The findings of this study align with the objectives and support the use of r-PPG and thermal imaging in hidden mental state detection based on only facial skin color and temperature changes. More specifically, the results of this study can be summarized in the following aspects:

First, this study evaluated the efficacy of the multimodal approach that integrates both either r-PPG and thermal imaging to enhance prediction performance for hidden mental state changes. The accuracy of using r-PPG alone to predict mental states stood at 0.77 (SVM) for cognitive stress and 0.61 (SVM) for moral elevation. Using thermal imaging alone to predict cognitive stress and moral elevation yielded accuracies of 0.79 (RF) and 0.78 (RF), respectively. Remarkably, the early fusion approach elevated these predictive accuracies to 0.87 (RF) for cognitive stress and 0.83 (RF) for moral elevation. These results echoed the results of Cho, Julier & Bianchi-Berthouze (2019), which indicated predictive accuracies for cognitive stress at 68.53% with contact PPG alone, 58.82% using only thermal imaging, and 78.33% when combining both modalities. Furthermore, compared to late fusion strategies, the findings of this study were consistent with findings from several preceding studies (Gadzicki, Khamsehashari & Zetzsche, 2020; Gunes & Piccardi, 2005) and demonstrated the superior performance of the early fusion method.

It is noteworthy that SVM and RF models are often used in the same study; however, it is difficult to explain why one model sometimes outperforms the other (Statnikov, Wang & Aliferis, 2008). Fernández-Delgado et al. (2014) reviewed 179 classifiers across 17 categories, concluding that RF was the top performer in their extensive dataset analysis. Contrarily, studies by Ogutu, Piepho & Schulz-Streeck (2011) and Wainberg, Alipanahi & Frey (2016) observed superior performances from SVM. Boateng, Otoo & Abaye (2020) argued that RF performs better when data is scarce, while Grinsztajn, Oyallon & Varoquaux (2022) found that tree-like models seem to be more robust to uninformative and non-smoothing features. The debate is further complicated by the complexity of parameter optimization; RF’s performance is highly sensitive to parameter selection, as found by Statnikov, Wang & Aliferis (2008), whereas SVM is less sensitive.

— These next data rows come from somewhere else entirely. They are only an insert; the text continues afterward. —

-- ==== Sys2Proof/Tests/Slice0.lean ====
section
/-! SUPPORT. The tests of the model. -/

namespace Sys2Proof.Tests

open Sys2Proof Sys2Proof.Machine

set_option linter.unusedVariables false
set_option maxRecDepth 100000
set_option Elab.async false


/-! ### Reads of memory behind the last byte that is written -/

theorem storeFind_behind {α : Type} (m : Store α) (a : Nat) (h : m.all (fun c => decide (c.1 < a)) = true) :
    storeFind m a = none := by
  induction m with
  | nil => rfl
  | cons c t ih =>
    obtain ⟨k, v⟩ := c
    simp only [List.all_cons, Bool.and_eq_true, decide_eq_true_eq] at h
    have h1 : ¬ k = a := by omega
    have h2 : ¬ a < k := by omega
    simp only [storeFind, h1, h2, if_false]
    exact ih h.2

theorem bytesAt_behind (s : State) (n : Nat) :
    ∀ a, s.mem.all (fun c => decide (c.1 < a)) = true → s.bytesAt a n = List.replicate n 0 := by
  induction n with
  | zero => intro a _; rfl
  | succ n ih =>
    intro a h
    have h' : s.mem.all (fun c => decide (c.1 < a + 1)) = true := by
      rw [List.all_eq_true] at h ⊢
      intro c hc
      have := h c hc
      simp only [decide_eq_true_eq] at this ⊢
      omega
    simp only [State.bytesAt, State.byteAt, storeGet, storeFind_behind _ _ h, ih _ h', List.replicate_succ]
    rfl

theorem bytesAt_add (s : State) (m n : Nat) : ∀ a, s.bytesAt a (m + n) = s.bytesAt a m ++ s.bytesAt (a + m) n := by
  induction m with
  | zero => intro a; simp [State.bytesAt]
  | succ m ih =>
    intro a
    rw [Nat.succ_add]
    simp only [State.bytesAt, ih, List.cons_append]
    rw [Nat.add_assoc, Nat.add_comm 1 m]

theorem bytesAt_mem (u s : State) (h : u.mem = s.mem) (n : Nat) : ∀ a, u.bytesAt a n = s.bytesAt a n := by
  induction n with
  | zero => intro a; rfl
  | succ n ih => intro a; simp only [State.bytesAt, State.byteAt, h, ih]

/-- What the loader has read a lifecycle request into. -/
def lifeRead (s : State) : State :=
  ((s.correctSteered .other 0x100000 5840).takeTokens .loader 0x100000 5840).countLines .loader 0x100000 5840

/-- A lifecycle request whose bytes from 64 on are zero asks for its move. -/
theorem life_asks (s : State) (who : Initiator) (op : Nat) (front : List Byte)
    (h0 : s.fget F.cfgLifeSrc_src 4 0 0 = 0x100000)
    (h1 : (s.checkAccess .loader false 0x100000 5840 == .pass && ((lifeRead s).poisonOf .other 0x100000 5840).isNone
      && (lifeRead s).steer .other 0x100000 == 0x100000 && (lifeRead s).mem == s.mem
      && granPieces 0x100000 5840 == [(0x100000, 5840)] && placeOf 0x100000 != .flash) = true)
    (h2 : s.bytesAt 0x100000 64 = front) (h3 : s.mem.all (fun c => decide (c.1 < 0x100040)) = true)
    (h4 : (s.loaderRight who && !s.fon F.cfgLifeCmd_busy 4 0 0 && leAt (front ++ List.replicate 5776 0) 6 1 == op) = true) :
    s.lifeAsks who op (front ++ List.replicate 5776 0) = true := by
  simp only [Bool.and_eq_true, beq_iff_eq, Option.isNone_iff_eq_none, bne_iff_ne] at h1
  obtain ⟨⟨⟨⟨⟨hc, hp⟩, hs⟩, hm⟩, hg⟩, hf⟩ := h1
  have hb : (lifeRead s).bytesAt 0x100000 5840 = front ++ List.replicate 5776 0 := by
    rw [show (5840 : Nat) = 64 + 5776 from rfl, bytesAt_add, bytesAt_behind _ 5776 _ (hm ▸ h3), bytesAt_mem _ s hm, h2]
  have hr : s.lifeRequest.2 = some (front ++ List.replicate 5776 0) := by
    unfold State.lifeRequest
    rw [h0]
    rw [if_pos (by rfl)]
    unfold State.fetchAs
    simp only [hc]
    show (match (lifeRead s).poisonOf .other 0x100000 5840 with
      | some p => ((lifeRead s).reportPoison .loader p.1 p.2, none)
      | none => ((lifeRead s).noteRead .other 0x100000 5840,
          some (if placeOf 0x100000 == .flash then (lifeRead s).flashBytes 0x100000 5840
            else (lifeRead s).steeredBytes .other 0x100000 5840)) : State × Option (List Byte)).2 = _
    rw [hp, ← hb]
    unfold State.steeredBytes
    rw [hg]
    simp [hs, hf]
  unfold State.lifeAsks
  rw [hr]
  simp only [Bool.and_eq_true] at h4 ⊢
  exact ⟨⟨h4.1, by simp⟩, h4.2⟩

/-! ### Grants at a link -/

theorem reset_isl (f : Fld) (d i : Nat) : State.reset.isl f d i = 0 := by
  simp [State.isl, State.fget, State.reg, State.reset, storeFind, bits]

In this study, the unimodal analysis for predicting cognitive stress using both r-PPG and thermal imaging showed accuracies ranging from 0.72 to 0.79. For moral elevation prediction, r-PPG achieved 0.58 to 0.61, while thermal imaging attained 0.75 to 0.78. This indicates comparable SVM and RF performances, though moral elevation is less identifiable through cardiovascular features. In early fusion, integrating all variables, SVM’s accuracy is more influenced by lower-accuracy variables, unlike RF, which efficiently utilizes informative features. This conclusion, drawn from a single dataset, necessitates further research for comprehensive understanding.

The SHAP analysis in this study revealed that in data fusion, cardiovascular features from r-PPG models are more influential than thermal imaging features, despite the latter’s superior predictive accuracy as a single modality. This highlights two key insights: first, it underscores the enhanced predictive accuracy and benefits of multimodal fusion, combining diverse data types to overcome individual modality limitations and leveraging their combined strengths for more accurate psychological state predictions. Second, it shows that integrating multiple variables, even those with minor individual impact, significantly improves model performance, emphasizing the importance of considering a broad range of features for a comprehensive and nuanced analysis, rather than focusing only on the most dominant features.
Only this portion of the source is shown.